Dr Meng CHENG, Beijing Normal University, China
Research highlighted
Cheng, Meng. “College Material” and Their Cultural Production:A Narrative Study of Contemporary Rural Kids ’Growth (in Chinese). China Social Sciences Press. 2018.
Cheng, Meng. & Kang, Yongjiu. Youths from Rural Families Admitted to Elite Universities: “Empathy” and Destiny (in Chinese). China Youth Study. 2018(5)
Cheng, Meng. & Chen, Xian. “College Material” and Its Cultural Implication (in Chinese). Journal of Schooling Studies. 2018(5).
Cheng, Meng. Rural Background:A Complex Structure of Feeling (in Chinese). Youth Study. 2018(6)
Cheng, Meng & Kang, Yongjiu. “Things Are Increased By Being Diminished”: Another Discourse on the Cultural Capital of Underclass (in Chinese). Tsinghua Journal of Education. 2016(4).
Cheng, Meng. & Chen, Xian. The Cultural Production of Conformists. Youth Study. 2016(2)
My publications over the past four years have been focused on a special group of Chinese rural students who were born after China’s Reform and Opening-up and have managed to get access to elite universities. There are three reasons why they are special. First, they are the first generation of rural kids who grow up in a market-oriented economy as well as an Urban-Rural dual social structure. Second, most of them had to enroll in urban schools in their middle or high school for a better academic environment in their early life, experiencing rural-urban inequality deeply in their heart. Third, these rural children were not only economically placed in the bottom of Chinese society, they were also politically positioned at the bottom of Chinese society. As such, their cultural experiences were complex and their body and mind were constrained by class, identity as well as the Urban-Rural dual structure.

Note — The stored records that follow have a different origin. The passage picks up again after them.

-- ==== Sys2Proof/Machine/LSlot.lean ====
section
/-! DEFINITION. The L-slot forms (06 R164 to R166; 09 R230 to R236): scratchpad loads and stores, vector loads and stores,
accumulator accesses on the issuing tile and over the mesh, releases and acquires. -/

namespace Sys2Proof.Machine

/-! ### Holds -/

/-- The first byte of a command's writes to a tile's scratchpad, and its end, when it writes there. -/
def XCmd.scratchDest (x : XCmd) (t : Nat) : Option (Nat × Nat) :=
  match x.writes.find? fun g => g.space == .scratch t with
  | some g => some (g.off, g.off + g.len)
  | none => none

/-- The end of the run of written bytes that goes on from an address. -/
def runEnd (wrote : List (Nat × Nat)) : Nat → Nat → Nat
  | 0, a => a
  | fuel + 1, a =>
    match wrote.find? fun w => w.1 ≤ a && a < w.1 + w.2 with
    | some w => runEnd wrote fuel (w.1 + w.2)
    | none => a

/-- The watermark of a channel's watched range (R229). -/
def Tile.watermark (x : Tile) (t ch rb re : Nat) : Nat :=
  match x.xq.find? fun y => y.ch == ch && (match y.scratchDest t with | some (a, b) => overlaps a (b - a) rb (re - rb) | none => false) with
  | none => re
  | some y =>
    match y.scratchDest t with
    | some (a, _) => min re (runEnd y.wrote (y.wrote.length + 1) (max rb a))
    | none => re

/-- Bytes that a watermark holds back (08 R207): in some watched range of the tile, at or above its watermark. -/
def Tile.heldBytes (x : Tile) (t a n : Nat) : Bool :=
  x.ctxs.any fun k => k.2.watched.any fun w =>
    let wm := x.watermark t w.1 w.2.1 w.2.2
    overlaps a n wm (w.2.2 - wm)

/-- The watermark hold of an access (Table 10.2, reason 1). -/
def waterCheck (s : State) (a n : Nat) : List Check :=
  failIf (s.curTile.heldBytes s.issue.tile a n) (holdCheck .watermark 1 0 a)

/-- Every access that program order places before a context's release is performed (08 R211). -/
def State.released (s : State) (t c : Nat) : Bool :=
  let x := s.tile t
  !(s.mesh.any fun r => r.tile == t && r.ctx == c) && !(x.mq.any fun m => m.head.ctx == c)
    && !(x.xq.any fun y => y.head.ctx == c && y.holdsRelease)

/-- A release that must wait (08 R211, reason 4). -/
def releaseCheck (s : State) (rel : Bool) : List Check :=
  failIf (rel && !s.released s.issue.tile s.issue.ctx) (holdCheck .watermark 4)

/-- An acquire not performed yet holds the context's later L-slot bundles (08 R211). -/
def acquireCheck (s : State) : List Check :=
  failIf ((s.curTile.xq.any fun y => y.head.ctx == s.issue.ctx && y.acquires && !(y.far && s.cur.farAcq.isSome))
      || s.curTile.mq.any fun m => m.head.ctx == s.issue.ctx && strong m.segs) (holdCheck .watermark 4)

/-! ### Scratchpad forms (R231) -/

/-- The address of a scratchpad or vector form: a + SignExtend(OFF14). -/
def lAddr (a : Word) (f : LSlot) : Word := a + f.off.signExtend 64

/-- Alignment, then range, then what holds the access. -/
def scratchChecks (s : State) (x : Word) (w : Nat) : List (List Check) :=
  [failIf (x.toNat % w != 0) (trapCheck cAlignment x), failIf (scratchLimit < x.toNat + w) (trapCheck cAddressRange x),
    waterCheck s x.toNat w]

/-- A load of w bytes (R231), with acquire ordering or without (R236). -/
def lLoad (f : LSlot) (w : Nat) (signed acq : Bool) : State → Host.Outcome State Fault Refusal :=
  issueOp fun s =>
    let a := s.plainOp f.sa
    let x := lAddr a.val f
    let bs := s.curTile.scratch.read x.toNat w
    let v := bytesVal bs
    guarded s f.g f.gn []
      { checks := firstOf (acquireCheck s :: failIf a.poison (trapCheck cPoison x) :: scratchChecks s x w
          ++ [failIf (acq && bytesPoison bs) (trapCheck cPoisonSync x)])
        results := [⟨4, .scalar f.t.toNat { val := if signed then BitVec.ofInt 64 (signExt v (8 * w)) else BitVec.ofNat 64 v
                                            poison := bytesPoison bs }, 0⟩]
        banks := banksOf x.toNat w
        bankAddr := x }

/-- A store of w bytes (R231), with release ordering or without. -/
def lStore (f : LSlot) (w : Nat) (rel : Bool) : State → Host.Outcome State Fault Refusal :=
  issueOp fun s =>
    let a := s.plainOp f.sa
    let b := s.plainOp f.sb
    let x := lAddr a.val f
    guarded s f.g f.gn []
      { checks := firstOf (acquireCheck s :: failIf (a.poison || (rel && b.poison)) (trapCheck cPoison x) :: scratchChecks s x w
          ++ [releaseCheck s rel])
        banks := banksOf x.toNat w
        bankAddr := x
        act := fun s => s.modCurTile fun y =>
          { y with scratch := y.scratch.write x.toNat (valBytes w (b.val.toNat % 2 ^ (8 * w)) b.poison) } }

/-- LD.i8 (R231). -/
def execLdI8 (f : LSlot) : State → Host.Outcome State Fault Refusal := lLoad f 1 true false
/-- LD.n8 (R231). -/
def execLdN8 (f : LSlot) : State → Host.Outcome State Fault Refusal := lLoad f 1 false false
/-- LD.i16 (R231). -/
def execLdI16 (f : LSlot) : State → Host.Outcome State Fault Refusal := lLoad f 2 true false
/-- LD.n16 (R231). -/
def execLdN16 (f : LSlot) : State → Host.Outcome State Fault Refusal := lLoad f 2 false false
/-- LD.i32 (R231). -/
def execLdI32 (f : LSlot) : State → Host.Outcome State Fault Refusal := lLoad f 4 true false
/-- LD.n32 (R231). -/
def execLdN32 (f : LSlot) : State → Host.Outcome State Fault Refusal := lLoad f 4 false false
/-- LD.64 (R231). -/
def execLd64 (f : LSlot) : State → Host.Outcome State Fault Refusal := lLoad f 8 false false
/-- LD.n32.acq (R230, R236). -/
def execLdN32Acq (f : LSlot) : State → Host.Outcome State Fault Refusal := lLoad f 4 false true
/-- LD.64.acq (R230, R236). -/
def execLd64Acq (f : LSlot) : State → Host.Outcome State Fault Refusal := lLoad f 8 false true
/-- ST.8 (R231). -/
def execSt8 (f : LSlot) : State → Host.Outcome State Fault Refusal := lStore f 1 false
/-- ST.16 (R231). -/
def execSt16 (f : LSlot) : State → Host.Outcome State Fault Refusal := lStore f 2 false
/-- ST.32 (R231). -/
def execSt32 (f : LSlot) : State → Host.Outcome State Fault Refusal := lStore f 4 false
/-- ST.64 (R231). -/
def execSt64 (f : LSlot) : State → Host.Outcome State Fault Refusal := lStore f 8 false
/-- ST.32.rel (R230, 08 R211). -/
def execSt32Rel (f : LSlot) : State → Host.Outcome State Fault Refusal := lStore f 4 true
/-- ST.64.rel (R230, 08 R211). -/
def execSt64Rel (f : LSlot) : State → Host.Outcome State Fault Refusal := lStore f 8 true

Their schooling experience is expanding from rural village to county, small city and big city through the view of space. Meanwhile, their schooling experience is also like migrant bird, flying from home to school and then from school to home. Unlike their father, most of those rural kids are only passing traveler of village life and will finally got middle-class jobs in cities. People had paid much attention on their academic success but ignore their special emotional experience and social actions in the process of climbing academic ladder. In some sense, they were contemporary Chinese class travelers as Trondman has described (Trondman 2006, 2018). They went into university in order to achieve upward class mobility which means they will “not be their mother, their aunt, their father” (Hurst 2012).
I would like to use a Chinese local metaphor to name these rural kids: College Material (Du shu de liao, in Chinese “读书的料”). The following text is the abstract of my recent book “College Material” and Their Cultural Production:A Narrative Study of Contemporary Rural Kids’ Growth which is theoretically inspired by Paul Willis’s Cultural Production theory and Bourdieu’s Cultural Capital theory (Bourdieu 1986, 1990).

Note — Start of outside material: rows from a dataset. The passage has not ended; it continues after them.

/-- LINK_DOWN (13 R366, 09 R246): the link named is down and is to be retrained; a torus port then reads LINKLAT 0 (10 R276). -/
def execLinkDown (s : State) : Host.Outcome State Fault Refusal :=
  let l := s.focus.args.getD 0 22
  if l < 6 then .next { s.setLat l 0 0 with replays := FMap.erase s.replays l }
  else if l < 10 then
    .next ((s.cutLink (l - 6) 4).modDie (l - 6) fun x => { x with hubDownAt := match x.hubDownAt with | some n => some n | none => some (s.die 4).tick })
  else if l < 14 then .next (s.cutLink (dieLink l).1 (dieLink l).2)
  else if l < 22 then
    let w := { s.switch (l - 14) with portUp := false }
    .next { s with switches := FMap.insert s.switches (l - 14) w }
  else .next s

/-- LINK_TRAINING (10 R276): a link trains. For a torus port the numbers are LINKLAT, the hub-to-hub latency, whether it is at full width,
whether its cable leads back to the package's own opposite port, and whether the far package's registration names it; a LINKLAT that
is not 0 does not change, and of a trained port only the last is news: the far package's REGSET (R250). -/
def execLinkTraining (s : State) : Host.Outcome State Fault Refusal :=
  let l := s.focus.args.getD 0 22
  let arg := fun i => s.focus.args.getD i 0
  if l < 6 then
    let bit : BitVec 6 := 1#6 <<< l
    let far := if arg 5 != 0 then s.farPorts ||| bit else s.farPorts &&& ~~~bit
    if s.hubLat l != 0 then .next { s with farPorts := far }
    else if arg 2 = 0 || 65535 < arg 2 || (arg 3 != 0 && !(120 ≤ arg 1 && arg 1 ≤ 400)) then .next s
    else
      .next { s.setLat l (if arg 3 != 0 then arg 1 else 0) (arg 2) with
        loopback := if arg 4 != 0 then s.loopback ||| bit else s.loopback &&& ~~~bit
        farPorts := far }
  else if l < 10 then .next ((s.joinLink (l - 6) 4).modDie (l - 6) fun x => { x with hubDownAt := none })
  else if l < 14 then .next (s.joinLink (dieLink l).1 (dieLink l).2)
  else if l < 22 then
    let w := { s.switch (l - 14) with portUp := true }
    .next { s with switches := FMap.insert s.switches (l - 14) w }
  else .next s

/-- FLIT_REPLAY (10 R277, 13 R366): a NAK that names the last good flit of a torus port starts a replay from the one after it; the
sixteenth in a row without acknowledgement marks the link down. A third number is an acknowledgement. -/
def execFlitReplay (s : State) : Host.Outcome State Fault Refusal :=
  let p := s.focus.args.getD 0 6
  let good := s.focus.args.getD 1 0
  if 6 ≤ p || s.hubLat p = 0 then .next s
  else if s.focus.args.getD 2 0 != 0 then .next { s with replays := FMap.erase s.replays p }
  else
    let n := FMap.getD s.replays p 0 + 1
    let s := ({ s with replays := FMap.insert s.replays p n } : State).send { kind := sReplay, dest := p, nums := [good + 1] }
    .next (if 16 ≤ n then s.soon .linkDown { args := [p] } else s)

end Sys2Proof.Machine
end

In Paul Willis’s masterpiece Learning to Labor: How working class kids get working class jobs,the conformists are just “a dramatic foil”, comparing with “the lads” who create counter-school culture (Willis 1981a, 1981b). Most Chinese researchers take this paradigm and pay their attention to the cultural production of students who come from lower classes and do not obey school rules (Xiong 2010;Zhou 2011; Xiong 2013; Li 2014). The logic of this kind of cultural production is that those underclass students create a subculture which encourage them to give up the possibility of getting higher social status and sink into the curse of social reproduction by their own. In these studies, the underclass students who have attained notable academic achievements and make a class breakthrough are selectively overseen. Are they really as bookish as the lads satirized? What is the cultural production behind their conformity? Where is their subjectivity and creativity?
Starting from the questions above, this monograph turns to the cultural production within the process of getting high academic achievements. Students from rural areas who get access to elite universities and start their school lives after China’s Reform and Opening-up become an ideal research sample to investigate the cultural production in the process of class mobility. I define these rural kids as “college material”. This research tries to interpret the cultural production of students from rural areas and its unanticipated consequences. Surrounding the growing-up narratives of “college material”, this research pushes further the applicable research objects and the space-time scope in cultural production theory.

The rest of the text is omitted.